The skeleton (Figs 6.3, 6.4)

The vertebral column is the skeleton of the neck, withers, back and tail. Besides support, the main function of the vertebral column is to provide protection for and house the spinal cord, which carries nerve impulses to and from the brain.

Fig. 6.3 Vertebral column


Fig. 6.4 The back from above Withers


Regions of the spine

The vertebral column can be divided into five regions

  • The neck – 7 cervical vertebrae
  • Upper back – 18 thoracic vertebrae
  • Loins – 6 lumbar vertebrae
  • Croup – 5 fused sacral vertebrae
  • Tail – 15–20 coccygeal vertebrae.


The vertebrae make up a long bony chain to protect the spinal cord. At each vertebra a pair of spinal nerves branches off from the spinal cord to penetrate every part of the horse’s body. Muscles are attached by their ligaments to the lateral and articular processes of the vertebrae so enabling the horse to move. The spinal cord ends in the middle of the sacrum where it sends out nerves to supply the horse’s tail.
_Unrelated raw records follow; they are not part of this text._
-- ==== Sys2Proof/Tests/Slice0.lean ====
section
/-! SUPPORT. Tests of the model's own. The expected results are the spec's: the worked encodings of `30_encoding.md` R107 and
the vectors of `95_test_vectors.md` (V-DE, V-DI, V-WA and so on), whose names stand beside them. The witnesses at the end
meet the hypotheses of the statements. -/

namespace Sys2Proof.Tests

open Sys2Proof.Machine

/-! ## Well-formedness: one ill-formed term for each check (R92) -/

theorem test_wf_wreg_bounds : isWReg 7#4 = true ∧ isWReg 8#4 = false := by decide
theorem test_wf_mreg_bounds : isMReg 3#4 = true ∧ isMReg 4#4 = false := by decide
theorem test_wf_refuses_wadd :
    Instr.wellFormed (.wadd 8 0 0) = false ∧ Instr.wellFormed (.wadd 0 8 0) = false ∧
      Instr.wellFormed (.wadd 0 0 8) = false := by decide
theorem test_wf_refuses_wsub :
    Instr.wellFormed (.wsub 8 0 0) = false ∧ Instr.wellFormed (.wsub 0 8 0) = false ∧
      Instr.wellFormed (.wsub 0 0 8) = false := by decide
theorem test_wf_refuses_wmul :
    Instr.wellFormed (.wmul 8 0 0) = false ∧ Instr.wellFormed (.wmul 0 8 0) = false ∧
      Instr.wellFormed (.wmul 0 0 8) = false := by decide
theorem test_wf_refuses_wand :
    Instr.wellFormed (.wand 8 0 0) = false ∧ Instr.wellFormed (.wand 0 8 0) = false ∧
      Instr.wellFormed (.wand 0 0 8) = false := by decide
theorem test_wf_refuses_wor :
    Instr.wellFormed (.wor 8 0 0) = false ∧ Instr.wellFormed (.wor 0 8 0) = false ∧
      Instr.wellFormed (.wor 0 0 8) = false := by decide
theorem test_wf_refuses_wxor :
    Instr.wellFormed (.wxor 8 0 0) = false ∧ Instr.wellFormed (.wxor 0 8 0) = false ∧
      Instr.wellFormed (.wxor 0 0 8) = false := by decide
theorem test_wf_refuses_shifts :
    Instr.wellFormed (.wshl 8 0 1) = false ∧ Instr.wellFormed (.wshl 0 8 1) = false ∧
      Instr.wellFormed (.wshr 8 0 1) = false ∧ Instr.wellFormed (.wshr 0 8 1) = false := by decide
theorem test_wf_refuses_moves_loads_stores :
    Instr.wellFormed (.wmvpl 8) = false ∧ Instr.wellFormed (.wmvph 8) = false ∧ Instr.wellFormed (.wld 8 0) = false ∧
      Instr.wellFormed (.wst 8 0) = false ∧ Instr.wellFormed (.mld 4 false 0) = false ∧
      Instr.wellFormed (.mst 4 0) = false := by decide
theorem test_wf_refuses_madd_msub :
    Instr.wellFormed (.madd 4 0 0) = false ∧ Instr.wellFormed (.madd 0 4 0) = false ∧
      Instr.wellFormed (.madd 0 0 4) = false ∧ Instr.wellFormed (.msub 4 0 0) = false ∧
      Instr.wellFormed (.msub 0 4 0) = false ∧ Instr.wellFormed (.msub 0 0 4) = false := by decide
theorem test_wf_refuses_compares :
    Instr.wellFormed (.mcmp 4 0) = false ∧ Instr.wellFormed (.mcmp 0 4) = false ∧ Instr.wellFormed (.mcmpmag 4 0) = false ∧
      Instr.wellFormed (.mcmpmag 0 4) = false ∧ Instr.wellFormed (.minfo 4) = false := by decide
Structure of the vertebrae

Each vertebra has the same basic shape:

  • The vertebral main body or centrum
  • An arch surmounted by the dorsal spine
  • A pair of transverse processes of variable size and shape
  • Two pairs of articular surfaces.

Intervertebral discs

The degree of movement of the spine depends on the thickness of the intervertebral discs that are firmly attached between the vertebrae. As the horse gets older the discs become calcified, thus joining the vertebrae together. There may even be further outgrowths of bone acting as bridges across neighbouring vertebrae.

Cervical vertebrae

The cervical vertebrae were described in Chapter 2.

Thoracic vertebrae (Fig. 6.5)

There are 18 thoracic vertebrae, each separated by cartilaginous intervertebral discs. The spinous processes are very large, giving the horse its pronounced withers and allowing extensive muscle and ligament attachment.
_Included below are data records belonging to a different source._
/-- R201, R200: DELAY needs no mapping, lasts at least `n` host time units, leaves `D(n * U_HOST)` and nothing else. -/
def Obligations.DelayEffect : Prop :=
  ∀ (s : State) (n : Nat), s.status = .running → s.timerArmed = false →
    ∃ t, exec (.delay n) s = .next t ∧ blockPart t = blockPart { s with cp := s.cp + 1 } ∧
      t.trace = s.trace ++ [.delay (n * s.cfg.uHost)] ∧ s.now + n * s.cfg.uHost ≤ t.now

/-! ### The host beside the block -/

/-- R225: the score's bounds, when it is full, and that swapping the sequences changes neither number. -/
def Obligations.ScoreBounds : Prop :=
  ∀ secret guess : List Nat, secret.length = guess.length →
    (score secret guess).1 + (score secret guess).2 ≤ secret.length ∧
    ((score secret guess).1 = secret.length ↔ secret = guess) ∧
    score guess secret = score secret guess

/-- R223: the exact count is the number of positions that agree. R224: the approximate count is, summed over the colours, the smaller of the two numbers of unconsumed slots holding the
colour, the unconsumed positions being those where the sequences differ: the order in which duplicate pegs are consumed does not
change the result. -/
def Obligations.ScoreIsColourOverlap : Prop :=
  ∀ (secret guess : List Nat) (colors : Nat) (left : List (Nat × Nat)), secret.length = guess.length →
    (∀ v ∈ secret, v ≤ colors) → (∀ v ∈ guess, v ≤ colors) →
    left = (secret.zip guess).filter (fun ab => decide (ab.1 ≠ ab.2)) →
    (score secret guess).1 = (secret.zip guess).countP (fun ab => decide (ab.1 = ab.2)) ∧
    (score secret guess).2 =
      ((List.range (colors + 1)).map (fun v => min ((left.map Prod.fst).count v) ((left.map Prod.snd).count v))).sum

/-- R226: an integer with another number of decimal digits than `seqlen` is `MalformedSecretLength`; otherwise it is the sequence of
its digits, the least significant last, if each lies in `[1, colors]`, and `InvalidDigit` if one does not. That the integer 0 is
written with one digit, which decides the case `seqlen = 1`, `n = 0`, is the model's choice (log 13). -/
def Obligations.SecretDecoding : Prop :=
  ∀ (seqlen colors n : Nat), 1 ≤ seqlen →
    (10 ^ seqlen ≤ n → decodeSecret seqlen colors n = .malformedSecretLength) ∧
    (1 < seqlen → n < 10 ^ (seqlen - 1) → decodeSecret seqlen colors n = .malformedSecretLength) ∧
    (n < 10 ^ seqlen → (seqlen = 1 ∨ 10 ^ (seqlen - 1) ≤ n) → ∃ seq : List Nat,
      seq.length = seqlen ∧ (∀ d ∈ seq, d < 10) ∧ seq.foldl (fun a d => 10 * a + d) 0 = n ∧
      ((∀ d ∈ seq, 1 ≤ d ∧ d ≤ colors) → decodeSecret seqlen colors n = .ok seq) ∧
      (¬ (∀ d ∈ seq, 1 ≤ d ∧ d ≤ colors) → decodeSecret seqlen colors n = .invalidDigit))

/-- R233: the attempt is counted, the win test comes first, then the maximum. -/
def Obligations.RoundCompletion : Prop :=
  ∀ g : Session, g.phase = .roundComplete →
    (completeRound g).attempts = g.attempts + 1 ∧
    (g.result.1 = g.secret.length → (completeRound g).phase = .won) ∧
    (g.result.1 ≠ g.secret.length → g.maxAttempts ≤ g.attempts + 1 → (completeRound g).phase = .lost) ∧
    (g.result.1 ≠ g.secret.length → g.attempts + 1 < g.maxAttempts → (completeRound g).phase = .awaitingGuess)

/-! ### The register block as bytes, the launch premises, the boot sequence -/

/-- R64 with R65 and R67: byte `off` holds bits [7:0] of the word at `off`, little-endian, at the offsets of the configuration, and
that word is what an admitted read at its offset returns (after the gap in which the other agents may act). -/
def Obligations.StoredBytesAreLittleEndian : Prop :=
  ∀ s : State, s.cfg.Valid →
    (∀ (r : ReadReq) (j : Nat), j < 4 →
      storedByte s (readOffset s.cfg r + j) = some ((readValue s r).extractLsb' (8 * j) 8)) ∧
    (∀ (k : Fin 6) (j : Nat), j < 4 → storedByte s (s.cfg.fselOff[k] + j) = some (s.gpfsel[k].extractLsb' (8 * j) 8)) ∧
    (∀ r : ReadReq, s.acquired = true → ∃ t, memRead (readOffset s.cfg r) s = some (readValue (gap s) r, t)) ∧
    (∀ j : Nat, j < 4 → storedByte s (s.cfg.gpsetOff + j) = none ∧ storedByte s (s.cfg.gpclrOff + j) = none)

/-- R190, R194, R199: `TimeAdvances` and `TimerFair` and nothing else bring the end of a wait. For every unending sequence of moves
that meets both there is a number of them after which the wait has ended by those moves alone: whatever would come next is left
untouched, and neither a free move, nor the free number of polls, nor the expiry the model forces (log 3) takes part. -/
def Obligations.WaitEndsUnderFairness : Prop :=
  ∀ (s : State) (m : Nat → EnvMove), s.status = .running → s.timerArmed = false → s.acquired = true →
    TimeAdvances m → TimerFair m →
    ∃ (n : Nat) (t : State), t.timerExpired = true ∧ t.status = .running ∧ ∀ rest : List EnvMove,
      exec .waitInput { s with env := script m n ++ rest } = .next { t with env := rest }

/-- R285 with R7, R33, R46 and R236: along every run under a valid configuration that starts in a state meeting `Inv` and in which the
host is well behaved, every state meets `Inv` under that configuration, and the host's stream only grows. -/
def Obligations.RunsKeepInv : Prop :=
  ∀ (c : Cfg) (stream : Nat → List Word) (run : Nat → Block), c.Valid → Inv ((run 0).under c (stream 0)) →
    HostWellBehaved c stream run → ∀ n, Inv ((run n).under c (stream n)) ∧ stream 0 <+: stream n

/-- R287 with R229: from a clean reset with the device available the boot sequence completes, whatever known levels the host
writes in it, and leaves the block mapped, the button an input, the six LCD pins and the two LEDs outputs, and the display
configured with the cursor at (0, 0). -/
def Obligations.BootSequenceCompletes : Prop :=
  ∀ (s : State) (levels : List (Pin × Level)), CleanReset s → HwAvailable s → s.cfg.Valid →
    ∃ t, execAll (bootSequence s.cfg levels) s = .next t ∧ t.status = .running ∧ t.acquired = true ∧
      t.lcdMode = .configured ∧ t.ctl = 0b100 ∧ t.cx = 0 ∧ t.cy = 0 ∧ LcdPinsOutput t ∧
      field t t.cfg.pinLed1 = 0b001#3 ∧ field t t.cfg.pinLed2 = 0b001#3 ∧ field t t.cfg.pinButton = 0b000#3 ∧
      t.cp = 11 + levels.length

/-- R153, R288 with R25: with the six LCD pins in output mode the levels on the register-select line, the four data lines and the
strobe line are the latches, whatever the outside drives, so the bus trace of the latches, its pairs and its falling edges, is what
the display receives (log 12). -/
def Obligations.LcdLinesAreTheLatches : Prop :=
  ∀ s : State, LcdPinsOutput s →
    lcdLines s = linesOf s.cfg s.latch ∧ pinLevel s s.cfg.pinStrb = s.latch.getLsbD s.cfg.pinStrb.val

/-- R235: after a fatal error of its own the host still owes the block RELEASE; the block then ends well and the process ends with a
non-zero status (the code R241 reserves for the error), where without an error it is 0. A configured secret that does not decode
is such an error; a live digit out of range is none: the session is as it was and the wait is repeated. -/
def Obligations.HostErrors : Prop :=
  (∀ (s : State) (f : HostFatal), s.status = .running →
    ∃ t, execAll exitPath s = .next t ∧ EndedWell t ∧ exitStatus t = some 0 ∧ hostExitStatus none t = some 0 ∧
      ∃ c, hostExitStatus (some f) t = some c ∧ c ≠ 0) ∧
  (∀ seqlen colors n : Nat, (decodeSecret seqlen colors n).fatal = none ↔ ∃ seq, decodeSecret seqlen colors n = .ok seq) ∧
  (∀ (g : Session) (count : Nat), ¬ (1 ≤ count ∧ count ≤ g.colors) → takeDigit count g = g)
end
The withers: The withers are the highest point of the thoracic spine and are formed by the third to the tenth thoracic vertebrae. The withers are held firmly in place by ligaments between the vertebral spines and other muscles and ligaments attached to them, including part of the nuchal ligament.

Movement between the horse’s thoracic vertebrae is strictly limited.

Lumbar vertebrae (Fig. 6.6)

The lumbar vertebrae make up the loins region. There are normally six lumbar vertebrae but sometimes only five; in same breeds, particularly the Arab, an extra thoracic vertebra is often found.

The width of the transverse processes and the length of the dorsal spines characterise the lumbar vertebrae. The lumbar vertebrae of the horse carry three extra articular facets, making the horse different from most other mammals; these limit movement of the spine in the lumbar region. However, it should be remembered that:

Fig. 6.5 Thoracic vertebra – side view


Fig. 6.6 Lumbar vertebra – side view


  • The loins are the most flexible and vulnerable part of the back.
  • A well-designed and correctly fitting saddle, ensuring the rider’s weight is not taken on the loins or the vertebral column, will help to protect the horse’s back.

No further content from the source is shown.